Authors: Charles Jin
Abstract: As language models (LMs) deliver increasing performance on a range of NLP
tasks, probing classifiers have become an indispensable technique in the effort
to better understand their inner workings. A typical setup involves (1)
defining an auxiliary task consisting of a dataset of text annotated with
labels, then (2) supervising small classifiers to predict the labels from the
representations of a pretrained LM as it processed the dataset. A high probing
accuracy is interpreted as evidence that the LM has learned to perform the
auxiliary task as an unsupervised byproduct of its original pretraining
objective. Despite the widespread usage of probes, however, the robust design
and analysis of probing experiments remains a challenge. We develop a formal
perspective on probing using structural causal models (SCM).

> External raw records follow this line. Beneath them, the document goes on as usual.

inductive Instr
  -- line and branch control (R180)
  | nop
  | br (delta : Imm) (g : Guard)
  | brx (d : Reg) (g : Guard)
  | call (d : Reg) (delta : Imm) (g : Guard)
  | callx (d a : Reg) (g : Guard)
  | loop (d : Reg) (delta : BitVec 16) (g : Guard)
  | fetch (delta : Imm) (g : Guard)
  | fetchReg (a : Reg) (g : Guard)
  | stop (g : Guard)
  | yield (g : Guard)
  | safept (mask : BitVec 27)
  | rdsys (d : Reg) (csr : BitVec 12) (g : Guard)
  | fenceCore (g : Guard)
  | id (f : IdSel) (d : Reg) (g : Guard)
  -- predicates (R194)
  | plog (f : PlogOp) (d a b : Reg) (g : Guard)
  | pmov (d : Reg) (g : Guard)
  | pmovPw (a : Reg) (g : Guard)
  | pset (v : Bool) (d : Reg) (g : Guard)
  -- integer and address arithmetic (R188)
  | alu (f : AluOp) (d a b : Reg) (g : Guard)
  | shf (f : ShOp) (d a b : Reg) (g : Guard)
  | mul (f : MulOp) (d a b : Reg) (g : Guard)
  | div (f : DivOp) (d a b : Reg) (g : Guard)
  | minmax (f : MmOp) (d a b : Reg) (g : Guard)
  | bitc (f : BitOp) (d a : Reg) (g : Guard)
  | bext (d a : Reg) (off wid : BitVec 7) (g : Guard)
  | bextReg (d a b : Reg) (g : Guard)
  | bins (d a : Reg) (off wid : BitVec 7) (g : Guard)
  | binsReg (d a b : Reg) (g : Guard)
  | addi (d a : Reg) (imm : Imm) (g : Guard)
  | alui (f : AluiOp) (d a : Reg) (imm : Imm) (g : Guard)
  | shfi (f : ShOp) (d a : Reg) (n : BitVec 6) (g : Guard)
  | movi (d : Reg) (imm : Imm) (g : Guard)
  | movhi (d : Reg) (imm : BitVec 32) (g : Guard)
  | sel (d c a b : Reg) (g : Guard)
  | mkadr (d a b : Reg) (g : Guard)
  | mkrel (d a b : Reg) (g : Guard)
  | cmp (f : CmpOp) (d a b : Reg) (g : Guard)
  | cmpi (f : CmpOp) (d a : Reg) (imm : Imm) (g : Guard)
  -- local memory (R195)
  | ld (f : LdW) (d a : Reg) (imm : Imm) (g : Guard)
  | st (f : StW) (d a : Reg) (imm : Imm) (g : Guard)
  | ldl (f : LdW) (d : Reg) (delta : BitVec 10) (off : BitVec 6) (g : Guard)
  | ldp (d a : Reg) (imm : Imm) (g : Guard)
  | stp (d a : Reg) (imm : Imm) (g : Guard)
  | ldx (f : LdW) (d a b : Reg) (g : Guard)
  | stx (f : StW) (d a b : Reg) (g : Guard)
  -- atomics (R200)
  | aadd (o : AOrd) (w4 : Bool) (d a b : Reg) (g : Guard)
  | alog (f : ALogOp) (o : AOrd) (w4 : Bool) (d a b : Reg) (g : Guard)
  | amm (f : MmOp) (o : AOrd) (w4 : Bool) (d a b : Reg) (g : Guard)
  | aswp (o : AOrd) (w4 : Bool) (d a b : Reg) (g : Guard)
  | acas (o : AOrd) (w4 : Bool) (d a b c : Reg) (g : Guard)
  -- travel, links, sync (R206 to R210)
  | spawn (d a b : Reg) (g : Guard)
  | go (a : Reg) (g : Guard)
  | home (g : Guard)
  | lsend (d a : Reg) (slot : BitVec 4) (g : Guard)
  | lrecv (d : Reg) (g : Guard)
  | lpeek (d : Reg) (g : Guard)
  | csyncSig (g : Guard)
  | csyncWait (g : Guard)
  -- messages and barriers (R278 to R284)
  | post (rel trig : Bool) (d a b : Reg) (tag : BitVec 6) (g : Guard)
  | recv (acq nw : Bool) (d : Reg) (tag : TagSrc) (b : Reg) (g : Guard)
  | bind (d a : Reg) (tag : BitVec 6) (g : Guard)
  | unbind (d : Reg) (tag : BitVec 6) (g : Guard)
  | rebind (d : Reg) (tag : BitVec 6) (g : Guard)
  | exch (l : BitVec 3) (g : Guard)
  | bar (l : BitVec 3) (g : Guard)
  | barx (op : BarOp) (l : BitVec 3) (d a : Reg) (g : Guard)
  | barxNc (op : BarOp) (l : BitVec 3) (d : Reg) (g : Guard)
  | bara (l : BitVec 3) (a : Reg) (g : Guard)
  | baraImm (l : BitVec 3) (code : BitVec 15) (g : Guard)
  -- vector (R219 to R238)
  | vadd (t : LaneT) (o : Ovf) (d a b : Reg) (g : Guard)
  | vsub (t : LaneT) (o : Ovf) (d a b : Reg) (g : Guard)
  | vmul (t : LaneT) (o : Ovf) (d a b : Reg) (g : Guard)
  | vfma (t : LaneT) (d a b c : Reg) (g : Guard)
  | vmin (t : LaneT) (o : Ovf) (d a b : Reg) (g : Guard)
  | vmax (t : LaneT) (o : Ovf) (d a b : Reg) (g : Guard)
  | vabs (t : LaneT) (o : Ovf) (d a : Reg) (g : Guard)
  | vneg (t : LaneT) (o : Ovf) (d a : Reg) (g : Guard)
  | vlog (f : VLogOp) (d a b : Reg) (g : Guard)
  | vsh (f : VShOp) (t : LaneT) (d a : Reg) (n : ShAmt) (g : Guard)
  | vcmp (f : VCmpOp) (t : LaneT) (d a b : Reg) (g : Guard)
  | vsel (d c a b : Reg) (g : Guard)
  | vdiv (t : LaneT) (d a b : Reg) (g : Guard)
  | vsqrt (t : LaneT) (d a : Reg) (g : Guard)
  | vmulh (t : LaneT) (u : Bool) (d a b : Reg) (g : Guard)
  | vavg (t : LaneT) (u : Bool) (d a b : Reg) (g : Guard)
  | vcvt (dt st : LaneT) (d a : Reg) (h : Option (BitVec 3)) (g : Guard)
  | pdec (n : BitVec 2) (dt : LaneT) (d a : Reg) (g : Guard)
  | penc (n : BitVec 2) (st : LaneT) (d a : Reg) (g : Guard)
  | pload (n : BitVec 2) (a : Reg) (g : Guard)
  | vshuf (t : LaneT) (d a b : Reg) (g : Guard)
  | vrot (t : LaneT) (d a : Reg) (r : BitVec 4) (g : Guard)
  | vzip (t : LaneT) (mode : Option ZipMode) (d a b : Reg) (g : Guard)
  | vred (f : VRedOp) (t : LaneT) (d a : Reg) (g : Guard)
  | vdot (t : LaneT) (d a b : Reg) (g : Guard)
  | vld (d a : Reg) (imm : Imm) (g : Guard)
  | vst (d a : Reg) (imm : Imm) (g : Guard)
  | vmov (d a : Reg) (g : Guard)
  | vmovQm (d a : Reg) (g : Guard)
  | vmovMq (d a : Reg) (g : Guard)
  | vsplat (t : LaneT) (d a : Reg) (g : Guard)
  | vlaneExt (t : LaneT) (d a : Reg) (k : BitVec 4) (g : Guard)
  | vlaneIns (t : LaneT) (d a : Reg) (k : BitVec 4) (g : Guard)
  | rep (heads : BitVec 3) (stride : BitVec 4) (passes : BitVec 8)
  | vpack (f : PackF) (d a : Reg) (g : Guard)
  | vunpk (f : PackF) (d a : Reg) (g : Guard)
  -- easel and copy engine (R252 to R275)
  | ezmm (clear : Bool) (d a b : Reg) (y : Sync) (g : Guard)
  | ezmms (clear : Bool) (d a b : Reg) (y : Sync) (g : Guard)
  | ezring (d a : Reg) (y : Sync) (g : Guard)
  | ezfmt (d : Reg) (code : BitVec 4) (pal : BitVec 2) (sparse : Bool) (y : Option Reg) (g : Guard)
  | ezpush (d : Reg) (n : BitVec 11) (y : Option Reg) (g : Guard)
  | ezpop (d : Reg) (n : BitVec 11) (y : Option Reg) (g : Guard)
  | ezqry (d : Reg) (k : BitVec 3) (g : Guard)
  | ezzld (d a : Reg) (y : Sync) (g : Guard)
  | ezzst (d a : Reg) (mode : ZstMode) (y : Sync) (g : Guard)
  | ezzclr (d : Reg) (y : Sync) (g : Guard)
  | ezwf (y : Sync) (g : Guard)
  | ezchk (on : Bool) (y : Sync) (g : Guard)
  | copy (q a b c : Reg) (y : Option Reg) (g : Guard)
  | copy2 (q a : Reg) (y : Sync) (g : Guard)
  | tload (q a : Reg) (pol : TPol) (y : Option Reg) (g : Guard)
  | join (mask : BitVec 5) (g : Guard)
  | drain (p : Path) (g : Guard)
  | cqst (d : Reg) (g : Guard)
  | semw (d : Reg) (thr : BitVec 16) (g : Guard)
  | sems (d : Reg) (inc : BitVec 16) (g : Guard)
  | semrd (d a : Reg) (g : Guard)
  | semini (d a : Reg) (g : Guard)
  -- control-thread custom instructions (R139)
  | dtBcast (rd rs1 rs2 : XReg)
  | dtStart (rd rs1 rs2 : XReg)
  | dtMtstat (rd rs1 : XReg)
  | dtMtkill (rd rs1 : XReg)
  | dtMtwait (rd rs1 : XReg)
  | dtMtgo (rd rs1 : XReg)
  | dtCbar
  | dtLaunch (rd rs1 : XReg)
  | dtLaunchW (rd rs1 : XReg)
  | dtTrigger
  | dtJoink (rd rs1 : XReg)
  | dtPark (rd rs1 : XReg)
  | dtResume (rs1 : XReg)
  | dtLmigr (rd rs1 rs2 : XReg)
  | dtCaps (rd rs1 : XReg)
  | dtHarvest (rd rs1 : XReg)
  | dtNxset (nx : Bool)
  -- a standard RV64IMAC instruction of the control thread (R145)
  | controlThreadInstruction (i : Rv)
  -- queue records (R317)
  | nopq
  | semwait (c : QCond) (val : BitVec 48) (addr : Word)
  | semsig (inc : BitVec 48) (addr : Word)
  | semset (val : BitVec 48) (addr : Word)
  | klaunch (sem : BitVec 48) (rec : Word)
  | kcopy (desc : Word)
  | qbar (bid n1 : BitVec 6)
  | intr (entry : BitVec 11)
  | jump (target : Word)
  | callq (target : Word)
  | retq
  | waitidle
  | stamp (done : Bool) (addr : Word)
  | fenceq
  -- steps of the issue pipe and the sequencer of task t
  | lineEntry (t : Nat)
  | lineEnd (t : Nat)
  | runBudgetReached (t : Nat)
  | pipeIdleWake (t : Nat)
  | waitConditionHolds (t slot : Nat)
  | sequencerIssue (t : Nat)
  | storeBufferLand (t slot idx : Nat)
  -- arrivals: n is the index of a packet in the network
  | baleAccepted (t slot : Nat)
  | baleArrival (n : Nat)
  | baleAdmission (t : Nat)
  | spawnCreditArrival (n : Nat)
  | messageArrival (n : Nat)
  | triggeredMessageArrival (n : Nat)
  | returnedPacketArrival (n : Nat)
  | postReleaseSend (t idx : Nat)
  -- moves and saves of task t; easelDone: a begun easel command completes before quiescence (R272)
  | landingGrant (t : Nat)
  | landingRetry (t : Nat)
  | landingTimeout (t : Nat)
  | moveQuiescence (t : Nat) (easelDone : Bool)
  | moveTransferComplete (t : Nat)
  | markerArrival (t : Nat)
  | saveQuiescence (t : Nat) (easelDone : Bool)
  | saveFrameWritten (t : Nat)
  | taskResume (t : Nat)
  | savedSenderResume (t : Nat)
  | savedSenderResave (t : Nat)
  -- engine commands: q a queue, num a command's number, idx a word's index
  | commandBegin (t q : Nat)
  | wordLanded (t num idx : Nat)
  | commandComplete (t q : Nat)
  | copyLeaseExpiry (t num idx : Nat)
  | tloadDeadline (t num : Nat)
  -- control thread of task t
  | ctInterrupt (t : Nat)
  | timerInterrupt (t : Nat)
  | cbarComplete (t : Nat)
  | mtwaitReturn (t : Nat)
  | joinkReturn (t : Nat)
  | poolEntryFreed
  | texit (t : Nat)
  | tqpost (t : Nat) (v : Word)
  | grpctlRearm (t : Nat) (level : BitVec 3)
  | grpctlRollback (t : Nat)
  | grpctlKill (t : Nat)
  | elfaultClear (t : Nat)
  | mtfpendClear (t : Nat) (v : Word)
  | ctsyncGo (t : Nat) (v : Word)
  | lpareaWrite (t : Nat) (i : BitVec 4) (v : Word)
  | registerWrite (r : RegName) (v : Word)
  -- kernels and groups
  | dependenceMet (c h : Nat)
  | groupPlacement
  | placementStarvation (c h g : Nat)
  | masterElection
  | barrierArrivalSend (t : Nat) (level : BitVec 3)
  | barrierArrival (n : Nat)
  | watchdogExpiry (key : Nat)
  | nonrestartableMark (n : Nat)
  | rollbackTrigger (n : Nat)
  | rollbackRestore (t : Nat)
  | rollbackRendezvous (gid : Nat)
  | podArrivalForward (key : Nat)
  | podFrameArrival (f : PodFrame)
  | podFrameResend (n : Nat)
  -- contexts and queues
  | contextCreate (c : Nat)
  | contextAdmit (c : Nat)
  | contextEvict (c : Nat)
  | contextStop (c : Nat)
  | contextDestroy (c : Nat)
  | evictionComplete (c : Nat)
  | destroyComplete (c : Nat)
  | queueCreate (q : Nat)
  | queueResume (q : Nat)
  | queueDestroy (q : Nat)
  | queueDoorbell (q : Nat) (wptr : BitVec 32)
  | recordService (h : Nat)
  | semwaitReread (q : Nat)
  | localWake (q : Nat)
  | kcopyComplete (q n : Nat)
  -- pages
  | shoot (c : Nat)
  | stage (c : Nat)
  | pageEvict (c : Nat)
  | ephset (c : Nat)
  | harvest (c : Nat)
  | shootdownComplete (n : Nat)
  | leaseExpiry (n : Nat)
  | stagingDone (page : Nat)
  | writebackDone (page : Nat)
  | ephemeralDeadline (page : Nat)
  | podMoveRequest (page requester : Nat)
  | podSettleNotice (page : Nat)
  | podSettleEnd (page : Nat)
  -- links and dies
  | flitReceive (link : Nat) (fromLow : Bool) (flit : BitVec 512)
  | replayTimeout (link : Nat) (fromLow : Bool) (ch : BitVec 5) (e : Bool)
  | sidebandError (link : Nat)
  | linkTrained (link : Nat) (half repair : Bool)
  | trainingFailed (link : Nat)
  | retrainTimeout (link : Nat)
  | linkQuiesced (link : Nat)
  | dieFence (d : Nat)
  | warmReset (d : Nat)
  | fenceInstant (d : Nat)
  | dieSpillDone
  | dieResetDone
  | dieRestoreDone
  | dieReadmitDone
  -- power, boot, host
  | pwrcapWrite (v : Word)
  | pstepChange (pins : BitVec 2)
  | throttleStepAdd (draw : Nat)
  | throttleStepRemove (predicted : Nat)
  | thermalCapAdjust (tj : Nat)
  | thermalTrip (tj : Nat)
  | pfailAssert
  | pfImageSealed (held : Bool)
  | pfailDeassert
  | pfcopy (off : BitVec 20)
  | pfcopyDone
  | coldReset
  | bootok
  | bootokTimeout
  | uncorrectableError (key : Nat)
  | junctionAboveWarn (tj : Nat)
  | cxlMemRequest (op : CxlOp)
  | spdmRequest (code : BitVec 8)
  | sendBufferEntrySent (t idx : Nat)
  | recordRetirement (q : Nat)
  | harvestComplete (n : Nat)
  | podMoveComplete (page : Nat)
  deriving DecidableEq, Repr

Specifically,
given an SCM which explains the distribution of tokens observed during
training, we frame the central hypothesis as whether the LM has learned to
represent the latent variables of the SCM. Empirically, we extend a recent
study of LMs in the context of a synthetic grid-world navigation task, where
having an exact model of the underlying causal structure allows us to draw
strong inferences from the result of probing experiments. Our techniques
provide robust empirical evidence for the ability of LMs to learn the latent
causal concepts underlying text.
Source: http://arxiv.org/abs/2407.13765v1